2. Related Work
In IoT networks, cyberattack detection is typically a classification challenge. These challenges can be successfully resolved through the use of machine learning/deep learning approaches. An overview of various current machine learning/deep learning-based studies for IoT intrusion detection is provided in this section. To detect atypical attacks, Wang et al. [
8] developed a flow mining-based method. They used MIT Lincoln Laboratories DDoS data and traces from the Slammer and Code Red worms to validate the effectiveness of their methodology. A deep defense network security architecture was also developed by Huang et al. [
9], who suggested using data mining techniques to examine the alarms gathered by the distributed intrusion detection and prevention system (IDS/IPS). The author employed three distinct types of data mining methods to implement the prototype, and they used it in DDoS attack detection to assess the efficacy of the suggested defense architecture. In terms of the attack detection rate and FPR, it performed well. A technique based on the combination of a PCA and an optimized support vector machine (SVM) was presented by Thaseen and Kumar [
10]. SVM parameters and kernels were optimized using recommended automatic parameter selection, which reduced the training time and improved accuracy for a few attacks, such as R2L and U2R. In contemporary networks, other well-liked machine learning techniques, including multilayer perceptron (MLP), random forest (RF), and Naive Bayes (NB), have also been employed to identify threats [
11,
12,
13]. Unfortunately, shallow learning hinders the effectiveness of these conventional machine learning techniques, making them unable to offer a workable solution for a sizable amount of traffic data. Using several ML algorithms from the Weka Data Mining tool, Thanh and Lang [
14] examined and assessed the performance of Bagging, AdaBoost, Stacking, Decorate, Voting, and random forest. Compared to single classifiers, the ensembles used in [
14] that aggregate the results of their base classifiers using Stacking and Decorate procedures took longer to train and test than classifiers that employed other ensemble techniques.

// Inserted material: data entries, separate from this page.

-- ==== Sys2Proof/Machine/QueueCore.lean ====
section
/-! DEFINITION. The queue manager: record fields, queues and their table entries, drops, sampling, admission,
evacuation, replication, nomination, the matcher and dispatch (R219 to R240). -/
namespace Sys2Proof.Machine

/-! ## The metadata record (Table 5.4) -/

def Pkt.act (k : Pkt) : Nat := (k.bus.getD 18 0).toNat / 32
def Pkt.recTc (k : Pkt) : Nat := (k.bus.getD 18 0).toNat / 4 % 8
def Pkt.recColour (k : Pkt) : Nat := (k.bus.getD 18 0).toNat % 4
def Pkt.dest (k : Pkt) : Nat := unbe (Machine.slice k.bus 19 4)
def Pkt.flags (k : Pkt) : Nat := (k.bus.getD 23 0).toNat
def Pkt.copyHost (k : Pkt) : Bool := k.flags.testBit 7
def Pkt.noLearn (k : Pkt) : Bool := k.flags.testBit 6
def Pkt.ptp (k : Pkt) : Nat := if k.flags / 16 % 4 = 3 then 0 else k.flags / 16 % 4
def Pkt.sample (k : Pkt) : Bool := k.flags.testBit 3
def Pkt.meterEn (k : Pkt) : Bool := k.flags.testBit 2
def Pkt.copyQ (k : Pkt) : Nat := unbe (Machine.slice k.bus 24 2) / 64
def Pkt.session (k : Pkt) : Nat := (k.bus.getD 25 0).toNat % 64
def Pkt.meter (k : Pkt) : Nat := unbe (Machine.slice k.bus 26 3) % 2 ^ 17
def Pkt.editNo (k : Pkt) : Nat := k.editProg.getD (k.bus.getD 29 0).toNat
def Pkt.reason (k : Pkt) : Nat := (k.bus.getD 30 0).toNat
def Pkt.ptpOff (k : Pkt) : Nat := (k.bus.getD 31 0).toNat
def Pkt.editDataNo (k : Pkt) : Nat := k.editData.getD (unbe (Machine.slice k.bus 32 2) % 4096)
def Pkt.recVint (k : Pkt) : Nat := (k.bus.getD 15 0).toNat / 16
def Pkt.recStatus (k : Pkt) : Nat := (k.bus.getD 15 0).toNat % 16
def Pkt.recPass (k : Pkt) : Nat := (k.bus.getD 12 0).toNat / 64
def Pkt.recLen (k : Pkt) : Nat := unbe (Machine.slice k.bus 12 2) % 2 ^ 14
def Pkt.recPort (k : Pkt) : Nat := (k.bus.getD 14 0).toNat / 2
def Pkt.recInjected (k : Pkt) : Bool := (k.bus.getD 14 0).getLsbD 0

/-- Write byte 18 of a record. -/
def setVerdict (bus : Bytes) (act tc colour : Nat) : Bytes := overwrite bus 18 [BitVec.ofNat 8 (act * 32 + tc * 4 + colour)]

/-- Set the colour bits (R258). -/
def Pkt.setColour (k : Pkt) (c : Nat) : Pkt := { k with colour := c, bus := setVerdict k.bus k.act k.recTc c }

/-- The device's own ID (R466). -/
def Dev.devId (d : Dev) : Nat := fld (d.reg Reg.GLB_STRAP) 12 8

/-! ## Queues and their entries (Tables 8.1, 8.10) -/

def eqReset : BitVec 64 := 0x0000010100000400#64
def egReset : BitVec 64 := 0x2000#64
def nodeReset : BitVec 64 := 0x8080E00100000400#64
def ilimitReset : BitVec 64 := 0x1000#64

def Dev.eqEntry (d : Dev) (n : Nat) : BitVec 64 := Tbl.get 0#64 d.qm.eq n ^^^ eqReset
def Dev.egEntry (d : Dev) (n : Nat) : BitVec 64 := Tbl.get 0#64 d.qm.eg n ^^^ egReset
def Dev.nodeEntry (d : Dev) (n : Nat) : BitVec 64 := Tbl.get 0#64 d.qm.node n ^^^ nodeReset
def Dev.ilimitEntry (d : Dev) (n : Nat) : BitVec 64 := Tbl.get 0#64 d.qm.ilimit n ^^^ ilimitReset

def qKind (q : Nat) : Nat := q / 2 ^ 18
def qIdx (q : Nat) : Nat := q % 2 ^ 18

def Dev.queue (d : Dev) (q : Nat) : Queue := Tbl.get {} d.qm.queues q
def Dev.setQueue (d : Dev) (q : Nat) (x : Queue) : Dev := { d with qm := { d.qm with queues := Tbl.set {} d.qm.queues q x } }

/-- Depth in bytes (R221). -/
def Queue.depth (q : Queue) : Nat := (q.pkts.map (·.len)).foldl (· + ·) 0

/-- Port and class of an endpoint group. -/
def Dev.groupPort (d : Dev) (g : Nat) : Nat := fld (d.egEntry g) 30 24
def Dev.groupTc (d : Dev) (g : Nat) : Nat := fld (d.egEntry g) 23 21
def Dev.eqGroup (d : Dev) (n : Nat) : Nat := fld (d.eqEntry n) 61 48

/-- The local port of a queue, where it has one. -/
def Dev.queuePort (d : Dev) (q : Nat) : Option Nat :=
  match qKind q with
  | 0 => some (qIdx q / 8)
  | 1 => some (d.groupPort (d.eqGroup (qIdx q)))
  | _ => none

/-- The class of a queue's node. -/
def Dev.queueTc (d : Dev) (q : Nat) : Nat :=
  match qKind q with
  | 1 => d.groupTc (d.eqGroup (qIdx q))
  | 3 => 0
  | 4 => 0
  | _ => qIdx q % 8

/-- The limit of a queue in 256-byte units; return queues have none. -/
def Dev.queueLimit (d : Dev) (q : Nat) : Option Nat :=
  match qKind q with
  | 0 => some (fld (d.nodeEntry (qIdx q)) 39 20)
  | 1 => some (fld (d.eqEntry (qIdx q)) 39 20)
  | 2 => some (fld (d.reg (Reg.TMQ_VOQ_LIMIT (qIdx q % 8))) 19 0)
  | 3 => some (fld (d.reg Reg.TMQ_HQ_LIMIT) 19 0)
  | _ => none

/-- The evacuation threshold in 256-byte units; host and return queues are never evacuated (R223). -/
def Dev.queueEvacThr (d : Dev) (q : Nat) : Option Nat :=
  match qKind q with
  | 0 => some (fld (d.nodeEntry (qIdx q)) 19 0)
  | 1 => some (fld (d.eqEntry (qIdx q)) 19 0)
  | 2 => some (fld (d.reg (Reg.TMQ_VOQ_EVAC (qIdx q % 8))) 19 0)
  | _ => none

/-- yellow_frac of the queue's class node; 8 for a VOQ and a host queue (R221). -/
def Dev.queueYellow (d : Dev) (q : Nat) : Nat :=
  match d.queuePort q with
  | some p => fld (d.nodeEntry (8 * p + d.queueTc q)) 46 43
  | none => 8

/-- The port is UP or in HOLDOFF (R99). -/
def Dev.portLive (d : Dev) (p : Nat) : Bool := (d.port p).st = .up || (d.port p).st = .holdoff

/-- The queue a record names (R149, Table 8.1): a remote destination that is this device is read in its local form. -/
def Dev.queueFor (d : Dev) (k : Pkt) : Nat :=
  let x := k.dest
  let cq (p : Nat) := qKey 0 (8 * p + k.recTc)
  match k.act with
  | 3 => qKey 3 (x % 1024)
  | 4 => qKey 4 (k.port / 16)
  | _ =>
    match x / 2 ^ 30 with
    | 0 => cq (x / 2 ^ 18 % 128)
    | 1 => qKey 1 (x % 2 ^ 18)
    | _ =>
      let dv := x / 2 ^ 25 % 32
      if dv = d.devId then (if x % 2 ^ 18 = 0x3FFFF then cq (x / 2 ^ 18 % 128) else qKey 1 (x % 2 ^ 18))
      else qKey 2 ((dv * 128 + x / 2 ^ 18 % 128) * 8 + k.recTc)

/-! ## Drops -/

/-- Free a buffer, if the packet holds one. -/
def Dev.freeOpt (d : Dev) (party : Nat) (h : Option Nat) : Dev :=
  match h with
  | some h => d.bufFree party h
  | none => d

/-- A failed copy counts for its port, or as a remote one (R235). -/
def Dev.copyFail (d : Dev) (k : Pkt) : Dev :=
  if k.remoteCopy then d.inc bankRepl 6
  else if k.copy then
    match k.outPort with
    | some p => d.inc bankSess (64 + p)
    | none => d
  else d

/-- What a packet holds ends: its buffers are freed by their holder, its ingress share and its hold go (Table 7.3). -/
def Dev.release (d : Dev) (k : Pkt) : Dev :=
  let d1 := d.freeOpt k.tag k.handle
  let d2 := (d1.freeOpt 13 k.dram).freeOpt 13 k.evacTo
  (d2.endShare k).endHold k.uid

/-- A packet is dropped by its holder. -/
def Dev.dropPkt (d : Dev) (k : Pkt) : Dev := (d.release k).copyFail k

/-! ## Sampling capture (R236, R237) -/

/-- The capture record of Table 8.7 for session `s`, record number `seq`. -/
def captureRec (t : DevTime) (s seq point : Nat) (dropped : Bool) (reason : Nat) (k : Pkt) : Bytes :=
  le 2 t.subns ++ le 4 t.ns ++ le 6 t.sec ++ le 2 seq ++ [BitVec.ofNat 8 (b2n dropped * 128 + point * 64 + s)] ++
  [BitVec.ofNat 8 (min 128 k.frame.length)] ++ le 2 (k.len % 2 ^ 14) ++
  [BitVec.ofNat 8 (k.port % 128 + (if k.origin = .fabric then 128 else 0))] ++ slice k.bus 18 5 ++
  [BitVec.ofNat 8 reason] ++ [BitVec.ofNat 8 (k.recStatus * 16 + k.recVint)] ++ le 4 (k.queue % 2 ^ 21) ++ le 2 0 ++
  padTo 128 (k.frame.take 128)

/-- A capture is discarded and counted (R237). -/
def Dev.captureDrop (d : Dev) (s : Nat) : Dev := (d.inc bankSess s).latchBit Reg.REPL_STATUS 10

/-- An item for a host queue: enqueued when the queue's limit takes it (R219, R221). -/
def Dev.hostItem (d : Dev) (hq kind : Nat) (body : Bytes) : Option Dev :=
  let q := qKey 3 hq
  let x := d.queue q
  if fld (d.reg Reg.TMQ_HQ_LIMIT) 19 0 * 256 < x.depth + body.length then none
  else
    let u := d.newUid
    let k : Pkt := { uid := u.1, origin := .hostCopy, frame := body, len := body.length, queue := q, input := 9,
                     itemKind := kind, seq := u.1, tag := 13 }
    some (u.2.setQueue q { x with pkts := x.pkts ++ [k] })

/-- Count an item a host queue has dropped (Table 14.6). -/
def Dev.hqDrop (d : Dev) (hq : Nat) : Dev :=
  { d with qm := { d.qm with hqLost := Tbl.modify 0 d.qm.hqLost hq (fun n => satN 32 (n + 1)) } }

/-- Write a capture record to its destination (R237). Its time is the device time at admission or dispatch, with no correction for the
path to a port (log entry 115, DESIGN CHOICE). -/
def Dev.capture (d : Dev) (s point : Nat) (dropped : Bool) (reason : Nat) (k : Pkt) : Dev :=
  let ctrl := d.reg (Reg.REPL_SESS_CTRL s)
  let ses := Tbl.get {} d.qm.sessions s
  let sec := d.time.tsc / 10 ^ 9
  let made := if d.qm.capWin.1 = sec then d.qm.capWin.2 else 0
  let body := captureRec d.time.now s (ses.made % 65536) point dropped reason k
  let done (d : Dev) : Dev :=
    { d with qm := { d.qm with
        sessions := Tbl.set {} d.qm.sessions s { ses with made := ses.made + 1 }, capWin := (sec, made + 1) } }.inc bankRepl 7
  if 100 * 10 ^ 6 ≤ made then d.captureDrop s
  else if !bit ctrl 29 then
    let hq := fld (d.reg (Reg.REPL_SESS_RING s)) 9 0
    match d.hostItem hq 3 body with
    | some d1 => done d1
    | none => (d.captureDrop s).hqDrop hq
  else
    let size := fld (d.reg (Reg.REPL_SESS_SIZE s)) 23 0
    let prod := fld (d.reg (Reg.REPL_SESS_PROD s)) 23 0
    let at' := 64 * (d.reg (Reg.REPL_SESS_BASE s)).toNat + 160 * prod
    if size = 0 ∨ at' < 64 * 0xC000 then d.captureDrop s
    else if !bit ctrl 28 ∧ (prod + 1) % size = fld (d.reg (Reg.REPL_SESS_CONS s)) 23 0 then d.captureDrop s
    else
      let d1 := d.dramWrite rCount at' body
      done (d1.setReg (Reg.REPL_SESS_PROD s) (wd ((prod + 1) % size)))

/-- Offer a packet to its session at a capture point (R236). -/
def Dev.offer (d : Dev) (point : Nat) (dropped : Bool) (reason : Nat) (k : Pkt) : Dev :=
  let s := k.session
  let ctrl := d.reg (Reg.REPL_SESS_CTRL s)
  if !k.sample ∨ !bit ctrl 31 ∨ fld ctrl 30 30 ≠ point then d
  else
    let ses := Tbl.get {} d.qm.sessions s
    let d1 := { d with qm := { d.qm with sessions := Tbl.set {} d.qm.sessions s { ses with offers := ses.offers + 1 } } }
    if (ses.offers + 1) % (fld ctrl 15 0 + 1) = 0 then d1.capture s point dropped reason k else d1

A growing number of deep learning-based models have achieved exceptional performance as deep learning has advanced [
15,
16,
17]. An IDS based on the recurrent neural network (RNN) was proposed by Yin et al. [
18]. The design approach outperformed conventional classification techniques in terms of accuracy and detection rate for both binary and multiclass classification. To obtain more accurate detection by aggregating traffic characteristics, He et al. [
19] suggested an intrusion detection model based on long short-term memory (LSTM) and a multimodal deep autoencoder. To mitigate DDoS attacks in cloud computing, Jaber et al. [
20] employed principal component analysis and linear discriminant analysis in conjunction with a hybrid, nature-inspired metaheuristic algorithm called Ant Lion optimization for feature selection and artificial neural networks to classify and configure the cloud server. An IoT intrusion model leveraging CNN and grey wolf optimization (GWO) was applied to NID [
21]. To address the issue of class imbalance in the dataset under consideration, Zhang et al. created a two-branch CNN and utilized feature fusion [
22]. Their idea was more efficient in terms of execution time and had higher accuracy in detecting a minor class of anomalies. NID was applied to raw packet-level communication by Zhang et al. [
23]. To extract significant spatial and temporal information, they combined CNNs and LSTMs, which resulted in greater detection rates than when utilizing each of these components separately. The performances of eight distinct machine learning algorithms were examined in [
24] against six datasets, including KDD-99, NSL-KDD, UNSW-NB15, Kyoto2006+, and WSN-DS CICIDS2017. The algorithms include DNN, logistic regression (LR), NB, SVM, Adaptive Boosting (AB), KNN, DT, and RF. Despite having higher processing requirements, the deep learning classifier intuitively produced the greatest results when compared to the machine learning classifiers. An intrusion detection system (IDS) based on the deep LSTM algorithm, which uses recurrent neural networks (RNNs) and includes 90 hidden units spread across three hidden layers was created by Kasongo and Sun [
25]. The accuracy of the model was 99.51%. There are 5 SoftMax neurons in the last layer of the DFFL structure and 29 sigmoid neurons in the first layer. This article demonstrated a notable improvement in performance by comparing the outcomes with those of different machine learning techniques. They intend to investigate the effectiveness of every attack in the NSL-KDD dataset in future research.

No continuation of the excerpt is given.